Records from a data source
/-- DELETE WINDOW: the first of its six checks that fails gives the outcome and nothing else
changes; otherwise every claim and wait on the window is revoked and its record becomes absent (R19,
R20). Revocation (R48): the claim part is emptied; each holder's port gets a CLAIM_REVOKED, each
waiting CLAIM completes REVOKED in its slot, and every other port and everything else stays as it
was. -/
def Obligations.DeleteWindowRevokesAndRemoves : Prop :=
  (∀ (s : State) (p : Port) tag i rest o, s.takes p tag (.deleteWindow i) rest →
     Verdict
       [ (s.layoutPort = p, .notLayoutPort),
         (s.frozen = false, .frozen),
         (i.toNat < 32, .badParameter),
         (s.window? i.toNat ≠ none, .noWindow),
         (∀ w, s.window? i.toNat = some w → w.guard.key = none, .keyed),
         ((∀ w, s.window? i.toNat = some w → w.activity = .idle) ∧
           ∀ c j, s.job c = some j → j.dest.window ≠ i.toNat ∧
             ∀ x, j.source = some x → x.window ≠ i.toNat, .busyWindow) ] o →
     exec (.deleteWindow p) s = .next (s.answersWith p tag .deleteWindow o
       ((s.revoke i.toNat).setWindow i.toNat none))) ∧
  (∀ (s : State) i w, s.window? i = some w → w.ClaimsLawful →
     (s.revoke i).window? i = some
       { w with claimState := .unclaimed, holders := ⟨none, none, none, none⟩, waiters := [] } ∧
     (∀ j, j ≠ i → (s.revoke i).window? j = s.window? j) ∧
     (∀ q, w.holds q = true → (s.revoke i).pcu q = (s.pcu q).post (.claimRevoked i)) ∧
     (∀ x ∈ w.waiters, (s.revoke i).pcu x.port =
       { s.pcu x.port with
         completions := (s.pcu x.port).completions ++ [⟨x.tag, .claim, .revoked, .none⟩]
         reservations := (s.pcu x.port).reservations - 1
         outstanding := (s.pcu x.port).outstanding.erase x.tag }) ∧
     (∀ q, w.holds q = false → w.waits q = false → (s.revoke i).pcu q = s.pcu q) ∧
     (s.revoke i).links = s.links ∧ SameArray s (s.revoke i) ∧ SameDevice s (s.revoke i) ∧
     SameKeys s (s.revoke i) ∧ SameScrub s (s.revoke i) ∧ SameArbiter s (s.revoke i) ∧
     SameJobs s (s.revoke i))

/-! ### Claims, waiters and leases (chapter 2) -/

/-- CLAIM: the first of its six checks that fails gives the outcome and nothing else changes; a
grantable claim is granted with a new term; another completes WOULD_WAIT, or joins the tail of the
waiter queue with its reservation held (R27 to R29, R39). The claim kind is READ for 01h and WRITE for
02h, and the wait choice no for 00h and yes for 01h (12.3). -/
def Obligations.ClaimIsRefusedGrantedOrWaits : Prop :=
  ∀ (s : State) (p : Port) tag (i kind wait : Byte) rest o,
    s.takes p tag (.claim i kind wait) rest →
    Verdict
      [ (s.window? i.toNat ≠ none, .noWindow),
        (∀ w, s.window? i.toNat = some w → w.activity = .idle, .busyWindow),
        (∀ w, s.window? i.toNat = some w → w.policy ≠ .free, .notClaimable),
        (∀ w, s.window? i.toNat = some w →
          w.guard.key = none ∨ w.guard.unlocked.get p = true, .locked),
        (∀ w, s.window? i.toNat = some w → w.holds p = false ∧ ∀ x ∈ w.waiters, x.port ≠ p,
          .alreadyHeld),
        ((kind = 1#8 ∨ kind = 2#8) ∧ (wait = 0#8 ∨ wait = 1#8), .badParameter) ] o →
    (o ≠ .ok → exec (.claim p) s = .next (s.answers p tag .claim o)) ∧
    (o = .ok → ∀ w k, s.window? i.toNat = some w →
      (kind = 1#8 ∧ k = .read) ∨ (kind = 2#8 ∧ k = .write) →
      ∀ grantable : Prop,
        (grantable ↔ w.waiters = [] ∧
          ((k = .read ∧ w.claimState ≠ .writeHeld) ∨ (k = .write ∧ ∀ q, w.holds q = false))) →
        (grantable → exec (.claim p) s = .next ((s.setWindow i.toNat (some
          { w with
            holders := w.holders.set p (some (termLease w.leasePeriod s.msCount))
            claimState := if k = .read then .readHeld else .writeHeld })).answers p tag .claim .ok)) ∧
        (¬ grantable → wait = 0#8 → exec (.claim p) s = .next (s.answers p tag .claim .wouldWait)) ∧
        (¬ grantable → wait = 1#8 → exec (.claim p) s = .next ((s.setWindow i.toNat (some
          { w with
            waiters := w.waiters ++
              [ { port := p, kind := k
                  deadline :=
                    if w.waitLimit = 0 then none
                    else some (s.msCount + BitVec.ofNat 32 w.waitLimit)
                  tag := tag } ] })).handsOver p)))

/-- RELEASE: a holder's claim ends and the RELEASE completes OK; a waiter's CLAIM completes
CANCELLED and then the RELEASE OK; in both cases a grant pass follows; from any other port it
completes NOT_HELD and changes nothing (R36 to R38). A completion written in a reserved slot joins
the tail of the completion queue, frees the slot and its tag, and changes nothing else (R178, R181). -/
def Obligations.ReleaseEndsAClaimOrAWait : Prop :=
  (∀ (s : State) (p : Port) tag i rest, s.takes p tag (.release i) rest →
    (∀ w, s.window? i.toNat = some w → w.holds p = true →
      exec (.release p) s = .next (((s.setWindow i.toNat (some
        { w with
          holders := w.holders.set p none
          claimState :=
            if ∀ q ∈ Port.all, q ≠ p → w.holds q = false then .unclaimed
            else w.claimState })).answers p tag .release .ok).grantPass i.toNat)) ∧
    (∀ w x, s.window? i.toNat = some w → w.holds p = false →
      w.waiters.find? (fun y => y.port == p) = some x →
      exec (.release p) s = .next ((((s.setWindow i.toNat (some
        { w with waiters := w.waiters.filter (fun y => y.port != p) })).complete p
          ⟨x.tag, .claim, .cancelled, .none⟩).answers p tag .release .ok).grantPass i.toNat)) ∧
    ((∀ w, s.window? i.toNat = some w → w.holds p = false ∧ ∀ x ∈ w.waiters, x.port ≠ p) →
      exec (.release p) s = .next (s.answers p tag .release .notHeld))) ∧
  (∀ (s : State) (p : Port) (c : Completion), s.complete p c = s.setPcu p
    { s.pcu p with
      completions := (s.pcu p).completions ++ [c]
      reservations := (s.pcu p).reservations - 1
      outstanding := (s.pcu p).outstanding.erase c.tag })

/-- RENEW: from a holder it begins a new term under the period as it stands and completes OK; from
any other port, a waiter included and an absent record included, it completes NOT_HELD and changes
nothing; no notice, no guard check (R39, R40). -/
def Obligations.RenewBeginsANewTerm : Prop :=
  ∀ (s : State) (p : Port) tag i rest, s.takes p tag (.renew i) rest →
    (∀ w, s.window? i.toNat = some w → w.holds p = true →
      exec (.renew p) s = .next ((s.setWindow i.toNat (some
        { w with holders := w.holders.set p (some (termLease w.leasePeriod s.msCount)) })).answers p
          tag .renew .ok)) ∧
    ((∀ w, s.window? i.toNat = some w → w.holds p = false) →
      exec (.renew p) s = .next (s.answers p tag .renew .notHeld))

/-- The grant pass (R32, R33): who is granted, by the holders and the head of the queue; each waiter
granted becomes a holder of its kind with a new term and its CLAIM completes OK; the others keep
their order; no further grant is possible afterwards; and a pass that grants nobody changes nothing of
the window. Nothing but the window and the PCUs of the ports granted changes. -/
def Obligations.GrantPassHandsTheWindowOn : Prop :=
  ∀ (s : State) i w, s.window? i = some w →
    (w.claimState = .unclaimed ↔ w.holderCount = 0) →
    (w.waiters.map Waiter.port).Nodup → (∀ x ∈ w.waiters, w.holds x.port = false) →
    ∃ g v, g ++ v.waiters = w.waiters ∧ (s.grantPass i).window? i = some v ∧
      (w.claimState = .writeHeld → g = []) ∧ (g = [] → v = w) ∧
      (w.claimState = .unclaimed → ∀ x l, w.waiters = x :: l → x.kind = .write → g = [x]) ∧
      ((w.claimState = .unclaimed ∧ (∀ x l, w.waiters = x :: l → x.kind = .read)) ∨
          w.claimState = .readHeld →
        (∀ x ∈ g, x.kind = .read) ∧ ∀ x l, v.waiters = x :: l → x.kind = .write) ∧
      (∀ x ∈ g, v.holders.get x.port = some (termLease w.leasePeriod s.msCount) ∧
        v.claimState = (if x.kind = .read then .readHeld else .writeHeld) ∧
        (s.grantPass i).pcu x.port =
          { s.pcu x.port with
            completions := (s.pcu x.port).completions ++ [⟨x.tag, .claim, .ok, .none⟩]
            reservations := (s.pcu x.port).reservations - 1
            outstanding := (s.pcu x.port).outstanding.erase x.tag }) ∧
      (∀ q, (∀ x ∈ g, x.port ≠ q) →
        v.holders.get q = w.holders.get q ∧ (s.grantPass i).pcu q = s.pcu q) ∧
      (v.waiters = [] ∨ v.claimState = .writeHeld ∨
        (v.claimState = .readHeld ∧ ∃ x l, v.waiters = x :: l ∧ x.kind = .write)) ∧
      v = { w with claimState := v.claimState, holders := v.holders, waiters := v.waiters } ∧
      (∀ j, j ≠ i → (s.grantPass i).window? j = s.window? j) ∧
      s.grantPass i =
        { s with windows := (s.grantPass i).windows, pcus := (s.grantPass i).pcus }

/-- The timer events of the window manager (R34, R42, R43): a lease-low point posts LEASE_LOW and sets
the mark of the term, and where the mark is set it posts no second one; a lease expiry ends the claim,
posts LEASE_EXPIRED and makes a grant pass; a wait expiry completes the CLAIM TIMED_OUT and makes a
grant pass. None of them happens on another tick than its own, nor without the holder or the waiter, its
deadline and, for the lease-low point, that point (R34, R42 to R44): the row then leaves the state as it
is, which is the model's choice of what such a row answers (log 4). -/
def Obligations.TimerEventsOfAWindow : Prop :=
  (∀ (s : State) (p : Port) i, s.window? i = none →
    exec (.leaseLowPoint i p) s = .next s ∧ exec (.leaseExpiry i p) s = .next s ∧
      exec (.waitExpiry i p) s = .next s) ∧
  ∀ (s : State) (p : Port) i w, s.window? i = some w →
    (w.holders.get p = none →
      exec (.leaseLowPoint i p) s = .next s ∧ exec (.leaseExpiry i p) s = .next s) ∧
    (∀ l, w.holders.get p = some l →
      (∀ d q, l.deadline = some d → l.lowPoint = some q → (d - s.msCount).toNat ≠ q) →
      exec (.leaseLowPoint i p) s = .next s) ∧
    (∀ l, w.holders.get p = some l → l.deadline ≠ some s.msCount →
      exec (.leaseExpiry i p) s = .next s) ∧
    ((∀ x ∈ w.waiters, x.port ≠ p) → exec (.waitExpiry i p) s = .next s) ∧
    (∀ x, w.waiters.find? (fun y => y.port == p) = some x → x.deadline ≠ some s.msCount →
      exec (.waitExpiry i p) s = .next s) ∧
    (∀ l d q, w.holders.get p = some l → l.deadline = some d → l.lowPoint = some q →
      l.lowSent = false → (d - s.msCount).toNat = q →
      exec (.leaseLowPoint i p) s = .next ((s.setWindow i (some
        { w with holders := w.holders.set p (some { l with lowSent := true }) })).setPcu p
          ((s.pcu p).post (.leaseLow i)))) ∧
    (∀ l, w.holders.get p = some l → l.lowSent = true →
      exec (.leaseLowPoint i p) s = .next s) ∧
    (∀ l, w.holders.get p = some l → l.deadline = some s.msCount →
      exec (.leaseExpiry i p) s = .next (((s.setWindow i (some
        { w with
          holders := w.holders.set p none
          claimState :=
            if ∀ q ∈ Port.all, q ≠ p → w.holds q = false then .unclaimed
            else w.claimState })).setPcu p ((s.pcu p).post (.leaseExpired i))).grantPass i)) ∧
    (∀ x, w.waiters.find? (fun y => y.port == p) = some x → x.deadline = some s.msCount →
      exec (.waitExpiry i p) s = .next (((s.setWindow i (some
        { w with waiters := w.waiters.filter (fun y => y.port != p) })).complete p
          ⟨x.tag, .claim, .timedOut, .none⟩).grantPass i))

**What is expected:** All lines from the one with "x.deadline = some s.msCount →" through the final line above are to be quoted exactly; quote no other line.

**Task solution:**
    (∀ x, w.waiters.find? (fun y => y.port == p) = some x → x.deadline = some s.msCount →
      exec (.waitExpiry i p) s = .next (((s.setWindow i (some
        { w with waiters := w.waiters.filter (fun y => y.port != p) })).complete p
          ⟨x.tag, .claim, .timedOut, .none⟩).grantPass i))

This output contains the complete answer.